And then there are other life questions, like where I want to live, what other people I want to bring into my life, and what kind of lifestyle I want us to have. I have zero answers to any of those questions, but finding them is undoubtedly going to require some risk. A wise friend of mine from treatment once said, "You have to be willing to risk being unhappy in order to be happy." I've never been willing to take that risk...until now. Maybe.

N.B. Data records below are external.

-- ==== Sys2Proof/Machine/Movement.lean ====
section
/-! DEFINITION. The movement commands COPY, FILL, GATHER, SCATTER, SPILL, PROMOTE and PREFETCH_STREAM (R233-R249). -/

namespace Sys2Proof.Machine

/-- The unit of movement (R233). -/
def unit64k : Nat := 65536

/-! Lend windows -/

/-- A live lend window (Table 9-9): enabled, secure, base and size in GiB. -/
def lendWindow (h : Hw) (w : Nat) : Word := getReg h (0x161040 + 4 * w)

/-- Whether a device physical range meets an enabled lend window of this package. -/
def inLend (h : Hw) (pa n : Nat) : Bool :=
  (List.range 8).any fun w =>
    let r := lendWindow h w
    bit r 31 && decide (fld r 11 0 * GiB < pa + n) && decide (pa < (fld r 11 0 + fld r 23 12) * GiB)

/-- Some lend window of this package is enabled. -/
def lends (h : Hw) : Bool := (List.range 8).any fun w => bit (lendWindow h w) 31

/-- A destination range in an enabled lend window ends the command before any byte is written (R233), with the
destination address at_. DESIGN CHOICE (log 97): while a window is enabled, a page that demand would map is met here, so
that its place is known before the first byte; other pages that do not translate are met when they are written. -/
def lendRange (who : Who) (at_ dst n : Nat) : Run Unit :=
  go (pieces 65536 dst n)
where
  go : List (Nat × Nat) → Run Unit
    | [] => pure ()
    | p :: ps => do
      let h ← get
      if lends h then
        match translate h who p.1 .wr with
        | (.ok false pa, h') => do
          set h'
          if inLend h' pa p.2 then throw (.stop 0x22 at_ 0)
        | (.notPresent _, h') =>
          (match demandOf h' (regimeOf who.world) p.1 .wr with
           | (.region _, h'') => do set h''; throw (.xlate p.1 .wr true)
           | _ => pure ())
        | (.held a, h') => do set (noteHeld h' who a); throw .wait
        | _ => pure ()
      go ps

def lendCheck (who : Who) (dst n : Nat) : Run Unit := lendRange who dst dst n

/-- The ranges of one destination. -/
def lendRanges (who : Who) (at_ : Nat) : List (Nat × Nat) → Run Unit
  | [] => pure ()
  | r :: rs => do lendRange who at_ r.1 r.2; lendRanges who at_ rs

/-- The DMA engine of some tile of its mask serves a movement command. -/
def served (h : Hw) (slot : Nat) (c : Cmd) : Bool := c.mask.any (engineFor h slot c)

/-- Registers of a DMA engine that movement leaves free: the round trip measured, bytes read and written (Table
9-12). -/
def dmaPerf : List Nat := [0x2008, 0x2010, 0x2014]

/-- Runs movement work: it waits while each tile of the mask is in reset or its DMA engine goes to a command that comes
before (R55, R233), and ends where none is in service (R90). -/
def runMove (slot : Nat) (w : Work) (c : Cmd) (h : Hw) : Hw :=
  let mask := c.mask
  if served h slot c then perfRegs dmaPerf (mask.filter (tileReady h)) (runWork slot w c h)
  else if mask.all (tileOut h) then noTile h slot mask else h

def writtenOf (slot : Nat) : Run Nat := do pure (((cmdAt (← get) slot).map Cmd.written).getD 0)

/-! FILL -/

def specFill : PSpec :=
  { len := 1,
    fields := [fQ 0, fQW 8, fQ 0x10, fSMax 0x18 3 0 8] ++ fMask 0x20,
    extra := fun _ _ p => (if isPow2 (parBits p 0x18 3 0) then [] else [0x58]) ++ maskEmpty p 0x20,
    extraAlign := fun _ p =>
      let n := parBits p 0x18 3 0
      (if par p 0 8 % n ≠ 0 then [0x40] else []) ++ (if par p 8 8 % n ≠ 0 then [0x48] else []),
    secure := fun h p => maskSecure h p 0x20 }

def repeatBytes (pat : List Byte) (n : Nat) : List Byte := (List.range n).map fun i => pat.getD (i % pat.length) 0

def fillWork (slot : Nat) (c : Cmd) : Work :=
  let p := c.packet
  let dst := par p 0 8
  let n := par p 8 8
  { pre := lendCheck (whoOf slot c) dst n,
    units := ceilDiv n unit64k,
    unit := fun _ i => pure (UnitOut.one [(dst + i * unit64k,
      repeatBytes (leBytes (parBits p 0x18 3 0) (par p 0x10 8)) (min unit64k (n - i * unit64k)))] 0 0),
    done := fun _ _ => do pure (0, 0, ← writtenOf slot),
    outs := pure [(dst, n)] }

def execFill (slot : SlotId) (s : State) : Host.Outcome State Fault Refusal :=
  onHw (withCmd slot.val 0x11 fun c h => runMove slot.val (fillWork slot.val c) c h) s

/-! GATHER and SCATTER -/

def specIndexed : PSpec :=
  { len := 1,
    fields := [fQ 0, fQ 8, fQ 0x10, fW 0x18 31 0, fSMax 0x1C 15 0 32768, fV 0x1C 16 16, fQS 0x20] ++ fMask 0x28,
    extra := fun _ _ p => maskEmpty p 0x28,
    extraAlign := fun _ p => if par p 0x10 8 % (if parBit p 0x1C 16 then 8 else 4) ≠ 0 then [0x50] else [],
    secure := fun h p => maskSecure h p 0x28 }

/-- Index j of a command; none where it lies outside the table (R236). -/
def readIndex (who : Who) (p : List Byte) (j : Nat) : Run (Option Nat) := do
  let w := if parBit p 0x1C 16 then 8 else 4
  let v ← rdNat who (par p 0x10 8 + j * w) w
  let i := sext (8 * w) v
  pure (if 0 ≤ i ∧ i < (par p 0x20 8 : Nat) then some i.toNat else none)

/-- Element j of GATHER or SCATTER: the write it makes, or none if it is skipped. -/
def indexedElem (who : Who) (p : List Byte) (scatter : Bool) (j : Nat) : Run (Option (Nat × List Byte)) := do
  let eb := parBits p 0x1C 15 0
  match ← readIndex who p j with
  | none => pure none
  | some i =>
    if scatter then
      let bs ← rd who (par p 0 8 + j * eb) eb
      pure (some (par p 8 8 + i * eb, bs))
    else
      let bs ← rd who (par p 0 8 + i * eb) eb
      pure (some (par p 8 8 + j * eb, bs))

/-- The destination of GATHER or SCATTER: of a table, the elements that the indices name. -/
def indexedOuts (who : Who) (p : List Byte) (scatter : Bool) : Run (List (Nat × Nat)) := do
  let eb := parBits p 0x1C 15 0
  let n := par p 0x18 4
  if scatter then
    let js ← (List.range n).mapM (readIndex who p)
    pure ((js.filterMap id).map fun i => (par p 8 8 + i * eb, eb))
  else pure [(par p 8 8, n * eb)]

/-- The destination of GATHER or SCATTER where it overlaps the source or the index list (R233). -/
def indexedUndef (who : Who) (p : List Byte) (scatter : Bool) : Run (List (Nat × Nat)) := do
  let eb := parBits p 0x1C 15 0
  let n := par p 0x18 4
  let line := fun (o : Nat) => (par p o 8, n * eb)
  let table := fun (o : Nat) => (par p o 8, par p 0x20 8 * eb)
  let idx := (par p 0x10 8, n * if parBit p 0x1C 16 then 8 else 4)
  let src := if scatter then line 0 else table 0
  let dst := if scatter then table 8 else line 8
  if rangesMeet [dst] [src, idx] then indexedOuts who p scatter else pure []

def indexedWork (slot : Nat) (c : Cmd) (scatter : Bool) : Work :=
  let p := c.packet
  let who := whoOf slot c
  let eb := parBits p 0x1C 15 0
  let n := par p 0x18 4
  let per := unit64k / eb
  { pre := if scatter then do
        let js ← (List.range n).mapM (readIndex who p)
        for i in js.filterMap id do lendCheck who (par p 8 8 + i * eb) eb
      else lendCheck who (par p 8 8) (n * eb),
    units := ceilDiv n per,
    unit := fun c u => do
      let js := (List.range (min per (n - u * per))).map (u * per + ·)
      let ws ← js.mapM (indexedElem (whoOf slot c) p scatter)
      pure (UnitOut.one (ws.filterMap id) 0 (ws.filter Option.isNone).length),
    done := fun _ skipped => do pure (0, skipped, ← writtenOf slot),
    undef := indexedUndef who p scatter,
    outs := indexedOuts who p scatter }

def execGather (slot : SlotId) (s : State) : Host.Outcome State Fault Refusal :=
  onHw (withCmd slot.val 0x12 fun c h => runMove slot.val (indexedWork slot.val c false) c h) s

def execScatter (slot : SlotId) (s : State) : Host.Outcome State Fault Refusal :=
  onHw (withCmd slot.val 0x13 fun c h => runMove slot.val (indexedWork slot.val c true) c h) s

/-! COPY -/

def cpMode (p : List Byte) : Nat := parBits p 0x18 3 0
def cpFmt (p : List Byte) : Nat := par p 0x19 1
def cpK (p : List Byte) : Nat := par p 0x20 4
def cpN (p : List Byte) : Nat := par p 0x24 4
def cpLd (p : List Byte) : Nat := par p 0x28 4
def cpLdb (p : List Byte) : Nat := par p 0x2C 4
def cpEbits (p : List Byte) : Nat := containerBits (cpFmt p)

def copyExtra (_ : Hw) (_ : World) (p : List Byte) : List Nat :=
  let m := cpMode p
  let f := cpFmt p
  (if 4 < m then [0x58] else []) ++
  (if (m = 0 ∧ f ≠ 0) ∨ ((m = 1 ∨ m = 2) ∧ containerBits f = 0) ∨ ((m = 3 ∨ m = 4) ∧ (f = 0 ∨ 6 < f)) then [0x58]
    else []) ++
  (if m = 3 ∨ m = 4 then
    (if par p 0x10 8 ≠ 0 then [0x50] else []) ++ (if cpLd p = 0 then [0x68] else []) ++
    (if cpLdb p < ceilDiv (cpN p) 64 ∨ cpLdb p = 0 then [0x6C] else []) ++
    (if f ≠ 1 ∧ par p 0x30 8 ≠ 0 then [0x70] else [])
   else
    (if cpK p ≠ 0 then [0x60] else []) ++ (if cpN p ≠ 0 then [0x64] else []) ++ (if cpLd p ≠ 0 then [0x68] else []) ++
    (if cpLdb p ≠ 0 then [0x6C] else []) ++ (if par p 0x30 8 ≠ 0 then [0x70] else [])) ++
  maskEmpty p 0x40

def copyAlign (_ : Hw) (p : List Byte) : List Nat :=
  let m := cpMode p
  let src := par p 0 8
  let dst := par p 8 8
  if m = 1 then
    (if dst % stripeBytes ≠ 0 then [0x48] else []) ++ (if par p 0x10 8 * 8 % cpEbits p ≠ 0 then [0x50] else [])
  else if m = 2 then
    (if src % stripeBytes ≠ 0 then [0x40] else []) ++ (if par p 0x10 8 * 8 % cpEbits p ≠ 0 then [0x50] else [])
  else if m = 3 then (if dst % 4096 ≠ 0 then [0x48] else [])
  else if m = 4 then (if src % 4096 ≠ 0 then [0x40] else [])
  else []

/-- Parameters of COPY (Tables 9-3, 9-4). -/
def specCopy : PSpec :=
  { len := 2,
    fields := [fQ 0, fQ 8, fQ 0x10, fV 0x18 3 0, fV 0x18 15 8, fV 0x20 31 0, fV 0x24 31 0, fV 0x28 31 0, fV 0x2C 31 0,
      fQ 0x30] ++ fMask 0x40,
    extra := copyExtra,
    extraAlign := copyAlign,
    secure := fun h p => maskSecure h p 0x40,
    emptyIf := fun p => if cpMode p ≤ 2 then par p 0x10 8 = 0 else cpK p = 0 || cpN p = 0 }

/-- Checks the stripes of a pawn-layout operand of COPY (Table 9-4). -/
def copyStripes (who : Who) (b n ebits : Nat) (acc : Acc) : Run Unit :=
  go (List.range (stripesOf n ebits))
where
  go : List Nat → Run Unit
    | [] => pure ()
    | z :: zs => do
      let va := b + z * stripeBytes
      match ← stripeAt who va acc with
      | none => structFail 6 z va
      | some _ => go zs

/-- The columns and rows of bricks that hold a position of the matrix. -/
def cpBricks (p : List Byte) : Nat := ceilDiv (cpN p) 64

/-- The scale byte of column n and K group g (R234). -/
def cpScaleAt (p : List Byte) (n g : Nat) : Nat := par p 0x30 8 + n * ceilDiv (cpK p) 32 + g

/-- Elements n to n + count − 1 of row k of a matrix in rows of ld elements, each of which starts on a byte (R92). -/
def rowElemBits (who : Who) (fmt base ld k n count : Nat) : Run (List Nat) := do
  let b := containerBits fmt
  let first := n * b / 8
  let last := ((n + count) * b + 7) / 8
  let bs ← rd who (base + k * ceilDiv (ld * b) 8 + first) (last - first)
  let skip := n * b % 8 / 4
  pure ((List.range count).map fun i => elemBits fmt bs (i + skip))

/-- Brick (kb, nb) of a matrix in rows (COPY mode 3): absent positions are 0. -/
def makeBrick (who : Who) (p : List Byte) (kb nb : Nat) : Run (List Byte) := do
  let fmt := cpFmt p
  let cols := min 64 (cpN p - nb * 64)
  let rows := min 64 (cpK p - kb * 64)
  let els ← (List.range rows).mapM fun k => rowElemBits who fmt (par p 0 8) (cpLd p) (kb * 64 + k) (nb * 64) cols
  let scs ← if fmt = 1 then
      (List.range cols).mapM fun n => rd who (cpScaleAt p (nb * 64 + n) (kb * 2)) (ceilDiv rows 32)
    else pure []
  pure (brickBytes fmt (fun k n => (els.getD k []).getD n 0)
    (fun g n => ((scs.getD n []).getD g 0).toNat))

/-- Unit i of COPY mode 3: 64 KiB of the bricks' bytes in address order. -/
def brickUnit (who : Who) (p : List Byte) (i : Nat) : Run UnitOut := do
  let pitch := brickPitch (cpFmt p)
  let nb := cpBricks p
  let total := ceilDiv (cpK p) 64 * nb * pitch
  let a := i * unit64k
  let n := min unit64k (total - a)
  let ws ← (pieces pitch a n).mapM fun q => do
    let j := q.1 / pitch
    let bs ← makeBrick who p (j / nb) (j % nb)
    pure (par p 8 8 + (j / nb * cpLdb p + j % nb) * pitch + q.1 % pitch, (bs.drop (q.1 % pitch)).take q.2)
  pure (UnitOut.one ws 0 0)

/-- Brick (kb, nb) of the source of COPY mode 4. -/
def readBrick (who : Who) (base ldb fmt kb nb : Nat) : Run (List Byte) :=
  rd who (base + (kb * ldb + nb) * brickPitch fmt) (brickPitch fmt)

/-- Bytes of a row, and where row k starts. DESIGN CHOICE (log 20): rows of an odd FP4 LD are LD / 2 bytes apart,
rounded up, since a row starts on a byte (R92). -/
def cpRowBytes (p : List Byte) : Nat := ceilDiv (cpN p * cpEbits p) 8

def cpRowAt (p : List Byte) (base k : Nat) : Nat := base + k * ceilDiv (cpLd p * cpEbits p) 8

/-- The bytes of row k of mode 4: elements of the bricks of that row; the half byte beyond an odd FP4 row stays. -/
def rowBytes (who : Who) (p : List Byte) (k : Nat) : Run (List Byte) := do
  let fmt := cpFmt p
  let bricks ← (List.range (cpBricks p)).mapM fun nb => readBrick who (par p 0 8) (cpLdb p) fmt (k / 64) nb
  let els := (List.range (cpN p)).map fun n => brickElem fmt (bricks.getD (n / 64) []) (k % 64) (n % 64)
  if fmt = 1 ∧ cpN p % 2 = 1 then
    let old ← rdNat who (cpRowAt p (par p 8 8) k + cpN p / 2) 1
    pure (packElems fmt (els ++ [old / 16]))
  else pure (packElems fmt els)

/-- Scale byte x of mode 4: column x / G and group x % G of G groups. -/
def scaleByte (who : Who) (p : List Byte) (x : Nat) : Run Byte := do
  let gs := ceilDiv (cpK p) 32
  let g := x % gs
  let n := x / gs
  let br ← readBrick who (par p 0 8) (cpLdb p) 1 (g / 2) (n / 64)
  pure (BitVec.ofNat 8 (brickScale br (g % 2 * 32) (n % 64)))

And now, for the 5777 sentence:

I don't know about you, but I am very concerned with everyone else's path. Specifically, I'm concerned with how "everyone" seems to be following one path, and I'm doing something different. I am a conformer and my deepest desire has always been to be a "normal person." I'm not positive, but I think what that means (right now, at least) is that I want to move through life in the same way my friends do, hitting the same milestones and having the same life goals. They just seem so happy, living the way they do. But it's just not for me. I want different things, or at least a different version of things, and it is very, very hard for me to accept being different and to believe that I'm still okay. Sometimes I actually can't go on social media because it is just too painful to look at all my normal, happy friends with their normal, happy lives. Laura McKowen tackles this "Facebook envy" in an absolutely amazing blog post that everyone should read , and her ultimate advice is this:

"Keep going, beauty. Let the Pictured point you to your longing. Consider the Not Pictured and adjust your perspective. Build your own wall and stand on top of it."

And that, I think, is the essence of where my work is: to allow the pain I feel when I compare my friends' paths with mine to guide me toward what I truly want for myself--and then to build my own life proudly. This year, I hope to make decisions that will lead me down the path that is right for me, and to do it knowing that my life also deserves to be celebrated, even if it looks different from other people's. I can make my path into one worth traveling.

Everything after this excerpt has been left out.